##### The records #####
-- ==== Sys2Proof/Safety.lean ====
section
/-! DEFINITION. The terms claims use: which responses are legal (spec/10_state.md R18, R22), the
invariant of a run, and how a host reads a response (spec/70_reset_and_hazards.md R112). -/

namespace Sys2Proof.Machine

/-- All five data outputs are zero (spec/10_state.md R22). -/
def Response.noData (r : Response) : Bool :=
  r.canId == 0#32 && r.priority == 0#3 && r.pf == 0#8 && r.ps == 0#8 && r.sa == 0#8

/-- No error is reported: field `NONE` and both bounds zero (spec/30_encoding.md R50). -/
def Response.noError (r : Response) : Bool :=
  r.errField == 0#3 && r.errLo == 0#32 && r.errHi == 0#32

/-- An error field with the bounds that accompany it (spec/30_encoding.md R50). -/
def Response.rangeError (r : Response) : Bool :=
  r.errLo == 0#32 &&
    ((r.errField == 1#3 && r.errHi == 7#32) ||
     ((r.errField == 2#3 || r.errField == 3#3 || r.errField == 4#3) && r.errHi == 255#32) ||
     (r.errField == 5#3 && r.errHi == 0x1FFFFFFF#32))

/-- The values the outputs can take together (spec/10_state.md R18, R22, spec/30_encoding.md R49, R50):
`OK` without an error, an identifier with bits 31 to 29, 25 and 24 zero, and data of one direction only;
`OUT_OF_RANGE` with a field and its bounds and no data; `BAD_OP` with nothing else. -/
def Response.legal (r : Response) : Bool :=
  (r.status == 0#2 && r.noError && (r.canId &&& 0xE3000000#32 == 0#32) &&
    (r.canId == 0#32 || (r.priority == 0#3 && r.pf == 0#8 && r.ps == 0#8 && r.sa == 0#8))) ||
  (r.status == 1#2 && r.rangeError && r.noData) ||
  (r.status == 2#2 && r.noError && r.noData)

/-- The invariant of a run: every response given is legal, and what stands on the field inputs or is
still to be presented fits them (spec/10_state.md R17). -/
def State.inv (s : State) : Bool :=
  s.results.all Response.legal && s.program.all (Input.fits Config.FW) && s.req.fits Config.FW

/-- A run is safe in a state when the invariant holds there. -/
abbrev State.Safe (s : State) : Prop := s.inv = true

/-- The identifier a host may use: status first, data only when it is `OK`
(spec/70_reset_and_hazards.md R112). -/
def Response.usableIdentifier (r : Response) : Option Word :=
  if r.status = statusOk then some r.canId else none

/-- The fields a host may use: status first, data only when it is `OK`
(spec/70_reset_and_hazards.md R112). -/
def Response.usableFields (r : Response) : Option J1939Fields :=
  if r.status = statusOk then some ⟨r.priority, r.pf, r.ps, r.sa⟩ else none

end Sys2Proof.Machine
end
#####
Instructions for the task —
Go through the data and copy each line exactly as it was written.

Written solution —
-- ==== Sys2Proof/Safety.lean ====
section
/-! DEFINITION. The terms claims use: which responses are legal (spec/10_state.md R18, R22), the
invariant of a run, and how a host reads a response (spec/70_reset_and_hazards.md R112). -/

namespace Sys2Proof.Machine

/-- All five data outputs are zero (spec/10_state.md R22). -/
def Response.noData (r : Response) : Bool :=
  r.canId == 0#32 && r.priority == 0#3 && r.pf == 0#8 && r.ps == 0#8 && r.sa == 0#8

/-- No error is reported: field `NONE` and both bounds zero (spec/30_encoding.md R50). -/
def Response.noError (r : Response) : Bool :=
  r.errField == 0#3 && r.errLo == 0#32 && r.errHi == 0#32

/-- An error field with the bounds that accompany it (spec/30_encoding.md R50). -/
def Response.rangeError (r : Response) : Bool :=
  r.errLo == 0#32 &&
    ((r.errField == 1#3 && r.errHi == 7#32) ||
     ((r.errField == 2#3 || r.errField == 3#3 || r.errField == 4#3) && r.errHi == 255#32) ||
     (r.errField == 5#3 && r.errHi == 0x1FFFFFFF#32))

/-- The values the outputs can take together (spec/10_state.md R18, R22, spec/30_encoding.md R49, R50):
`OK` without an error, an identifier with bits 31 to 29, 25 and 24 zero, and data of one direction only;
`OUT_OF_RANGE` with a field and its bounds and no data; `BAD_OP` with nothing else. -/
def Response.legal (r : Response) : Bool :=
  (r.status == 0#2 && r.noError && (r.canId &&& 0xE3000000#32 == 0#32) &&
    (r.canId == 0#32 || (r.priority == 0#3 && r.pf == 0#8 && r.ps == 0#8 && r.sa == 0#8))) ||
  (r.status == 1#2 && r.rangeError && r.noData) ||
  (r.status == 2#2 && r.noError && r.noData)

/-- The invariant of a run: every response given is legal, and what stands on the field inputs or is
still to be presented fits them (spec/10_state.md R17). -/
def State.inv (s : State) : Bool :=
  s.results.all Response.legal && s.program.all (Input.fits Config.FW) && s.req.fits Config.FW

/-- A run is safe in a state when the invariant holds there. -/
abbrev State.Safe (s : State) : Prop := s.inv = true

/-- The identifier a host may use: status first, data only when it is `OK`
(spec/70_reset_and_hazards.md R112). -/
def Response.usableIdentifier (r : Response) : Option Word :=
  if r.status = statusOk then some r.canId else none

/-- The fields a host may use: status first, data only when it is `OK`
(spec/70_reset_and_hazards.md R112). -/
def Response.usableFields (r : Response) : Option J1939Fields :=
  if r.status = statusOk then some ⟨r.priority, r.pf, r.ps, r.sa⟩ else none

end Sys2Proof.Machine
end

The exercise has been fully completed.